__WORK ORDER__. Two lines in the data below mark the range: the one with "-- ==== Sys2Proof/Machine/Outputs.lean" and the one with "ports of R40. -/". Return both, along with every line between them, exactly.

__DATA FOR THE TASK__.
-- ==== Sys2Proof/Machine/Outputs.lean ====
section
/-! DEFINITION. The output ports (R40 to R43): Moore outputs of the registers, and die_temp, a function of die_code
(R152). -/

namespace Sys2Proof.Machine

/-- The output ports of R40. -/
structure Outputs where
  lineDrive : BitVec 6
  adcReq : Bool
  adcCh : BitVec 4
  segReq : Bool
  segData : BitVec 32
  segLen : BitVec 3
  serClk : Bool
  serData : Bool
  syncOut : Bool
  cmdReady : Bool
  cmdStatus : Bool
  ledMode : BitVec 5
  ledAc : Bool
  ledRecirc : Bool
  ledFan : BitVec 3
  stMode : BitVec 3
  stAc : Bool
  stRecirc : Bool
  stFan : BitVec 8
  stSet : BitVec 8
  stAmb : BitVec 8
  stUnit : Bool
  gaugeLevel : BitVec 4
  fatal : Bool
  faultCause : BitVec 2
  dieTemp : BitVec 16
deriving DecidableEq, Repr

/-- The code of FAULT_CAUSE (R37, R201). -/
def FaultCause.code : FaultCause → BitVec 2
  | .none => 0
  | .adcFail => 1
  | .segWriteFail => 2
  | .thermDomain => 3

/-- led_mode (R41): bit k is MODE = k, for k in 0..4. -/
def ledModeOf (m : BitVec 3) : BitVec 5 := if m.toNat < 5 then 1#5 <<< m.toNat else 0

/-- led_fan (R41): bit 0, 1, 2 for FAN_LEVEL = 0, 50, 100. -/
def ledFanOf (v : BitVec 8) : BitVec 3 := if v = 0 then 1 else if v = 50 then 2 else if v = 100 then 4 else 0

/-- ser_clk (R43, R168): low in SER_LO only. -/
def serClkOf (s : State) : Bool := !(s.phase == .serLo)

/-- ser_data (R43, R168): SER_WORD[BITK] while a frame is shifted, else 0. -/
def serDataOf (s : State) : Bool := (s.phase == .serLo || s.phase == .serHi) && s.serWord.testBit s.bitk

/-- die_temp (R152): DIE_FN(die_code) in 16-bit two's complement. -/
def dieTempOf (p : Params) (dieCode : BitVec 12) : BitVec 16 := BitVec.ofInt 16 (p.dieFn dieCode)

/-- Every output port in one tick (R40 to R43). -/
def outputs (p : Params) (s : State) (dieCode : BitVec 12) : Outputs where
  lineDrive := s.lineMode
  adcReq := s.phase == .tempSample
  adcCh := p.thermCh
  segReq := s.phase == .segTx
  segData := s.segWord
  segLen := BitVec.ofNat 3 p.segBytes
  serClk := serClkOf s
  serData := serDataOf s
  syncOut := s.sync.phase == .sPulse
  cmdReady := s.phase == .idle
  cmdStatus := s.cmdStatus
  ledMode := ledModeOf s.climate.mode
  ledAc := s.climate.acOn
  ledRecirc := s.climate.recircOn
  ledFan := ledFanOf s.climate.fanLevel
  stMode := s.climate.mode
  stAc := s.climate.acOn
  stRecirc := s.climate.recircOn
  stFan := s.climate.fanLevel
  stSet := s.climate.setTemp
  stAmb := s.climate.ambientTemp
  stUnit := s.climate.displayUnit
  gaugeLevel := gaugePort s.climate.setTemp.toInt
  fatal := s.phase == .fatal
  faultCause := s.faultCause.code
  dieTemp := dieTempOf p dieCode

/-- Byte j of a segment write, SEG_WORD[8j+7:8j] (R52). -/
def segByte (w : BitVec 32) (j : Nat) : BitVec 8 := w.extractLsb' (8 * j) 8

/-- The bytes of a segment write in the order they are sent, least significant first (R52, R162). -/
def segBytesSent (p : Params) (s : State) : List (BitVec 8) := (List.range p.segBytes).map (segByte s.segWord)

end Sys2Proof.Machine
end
---
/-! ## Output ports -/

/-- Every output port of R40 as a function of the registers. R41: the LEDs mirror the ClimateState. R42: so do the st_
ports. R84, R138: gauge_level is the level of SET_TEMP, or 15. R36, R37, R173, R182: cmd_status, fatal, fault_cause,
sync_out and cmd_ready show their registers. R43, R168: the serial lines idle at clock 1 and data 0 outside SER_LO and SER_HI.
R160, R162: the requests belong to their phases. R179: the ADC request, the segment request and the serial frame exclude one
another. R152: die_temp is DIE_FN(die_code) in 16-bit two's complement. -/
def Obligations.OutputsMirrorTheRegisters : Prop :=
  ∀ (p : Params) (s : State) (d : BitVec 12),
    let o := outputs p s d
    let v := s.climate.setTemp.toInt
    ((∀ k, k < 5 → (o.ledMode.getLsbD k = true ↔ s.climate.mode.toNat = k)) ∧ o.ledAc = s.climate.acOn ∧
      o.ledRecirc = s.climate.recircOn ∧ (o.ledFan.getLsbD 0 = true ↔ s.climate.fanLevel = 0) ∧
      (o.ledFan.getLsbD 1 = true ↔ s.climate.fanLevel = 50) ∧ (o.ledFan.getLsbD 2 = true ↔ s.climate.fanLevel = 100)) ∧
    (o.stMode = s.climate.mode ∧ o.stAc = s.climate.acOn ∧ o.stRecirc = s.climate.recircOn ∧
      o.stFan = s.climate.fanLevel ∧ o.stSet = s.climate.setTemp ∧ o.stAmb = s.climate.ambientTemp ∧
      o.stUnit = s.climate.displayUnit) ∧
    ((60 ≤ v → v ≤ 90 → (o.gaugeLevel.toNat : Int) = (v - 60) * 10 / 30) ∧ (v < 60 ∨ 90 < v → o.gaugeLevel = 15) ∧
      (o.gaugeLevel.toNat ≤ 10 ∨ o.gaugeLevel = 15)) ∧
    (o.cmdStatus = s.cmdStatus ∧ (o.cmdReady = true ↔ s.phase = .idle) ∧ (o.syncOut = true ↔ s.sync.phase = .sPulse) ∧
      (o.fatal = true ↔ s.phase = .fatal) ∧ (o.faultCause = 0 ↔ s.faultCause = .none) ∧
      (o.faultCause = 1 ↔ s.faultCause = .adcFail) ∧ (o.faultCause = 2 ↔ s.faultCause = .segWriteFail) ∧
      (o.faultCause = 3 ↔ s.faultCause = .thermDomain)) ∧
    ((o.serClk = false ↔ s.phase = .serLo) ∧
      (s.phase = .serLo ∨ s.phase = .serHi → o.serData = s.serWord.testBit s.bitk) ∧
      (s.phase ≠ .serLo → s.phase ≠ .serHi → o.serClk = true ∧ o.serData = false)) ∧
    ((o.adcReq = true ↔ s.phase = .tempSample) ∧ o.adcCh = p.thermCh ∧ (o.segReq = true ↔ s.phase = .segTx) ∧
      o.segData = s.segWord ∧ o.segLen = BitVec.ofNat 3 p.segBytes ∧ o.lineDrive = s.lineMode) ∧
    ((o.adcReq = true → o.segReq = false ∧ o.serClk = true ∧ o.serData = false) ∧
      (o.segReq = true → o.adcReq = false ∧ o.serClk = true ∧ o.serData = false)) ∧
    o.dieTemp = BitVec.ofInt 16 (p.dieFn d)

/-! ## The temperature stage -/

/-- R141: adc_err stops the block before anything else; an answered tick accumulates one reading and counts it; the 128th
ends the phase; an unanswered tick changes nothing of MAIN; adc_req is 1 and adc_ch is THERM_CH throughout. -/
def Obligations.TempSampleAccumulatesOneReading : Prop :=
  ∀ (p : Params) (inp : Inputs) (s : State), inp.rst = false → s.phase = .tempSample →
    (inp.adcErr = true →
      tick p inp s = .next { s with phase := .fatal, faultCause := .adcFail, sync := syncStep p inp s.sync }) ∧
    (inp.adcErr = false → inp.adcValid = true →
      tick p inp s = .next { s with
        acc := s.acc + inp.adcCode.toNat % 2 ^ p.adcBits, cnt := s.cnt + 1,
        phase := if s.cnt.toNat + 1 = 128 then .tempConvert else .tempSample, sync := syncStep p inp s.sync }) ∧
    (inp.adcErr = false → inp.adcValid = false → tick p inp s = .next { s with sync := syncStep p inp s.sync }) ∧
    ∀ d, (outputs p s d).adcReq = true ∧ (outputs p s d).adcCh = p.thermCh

__PROBLEM SOLUTION__.
-- ==== Sys2Proof/Machine/Outputs.lean ====
section
/-! DEFINITION. The output ports (R40 to R43): Moore outputs of the registers, and die_temp, a function of die_code
(R152). -/

namespace Sys2Proof.Machine

/-- The output ports of R40. -/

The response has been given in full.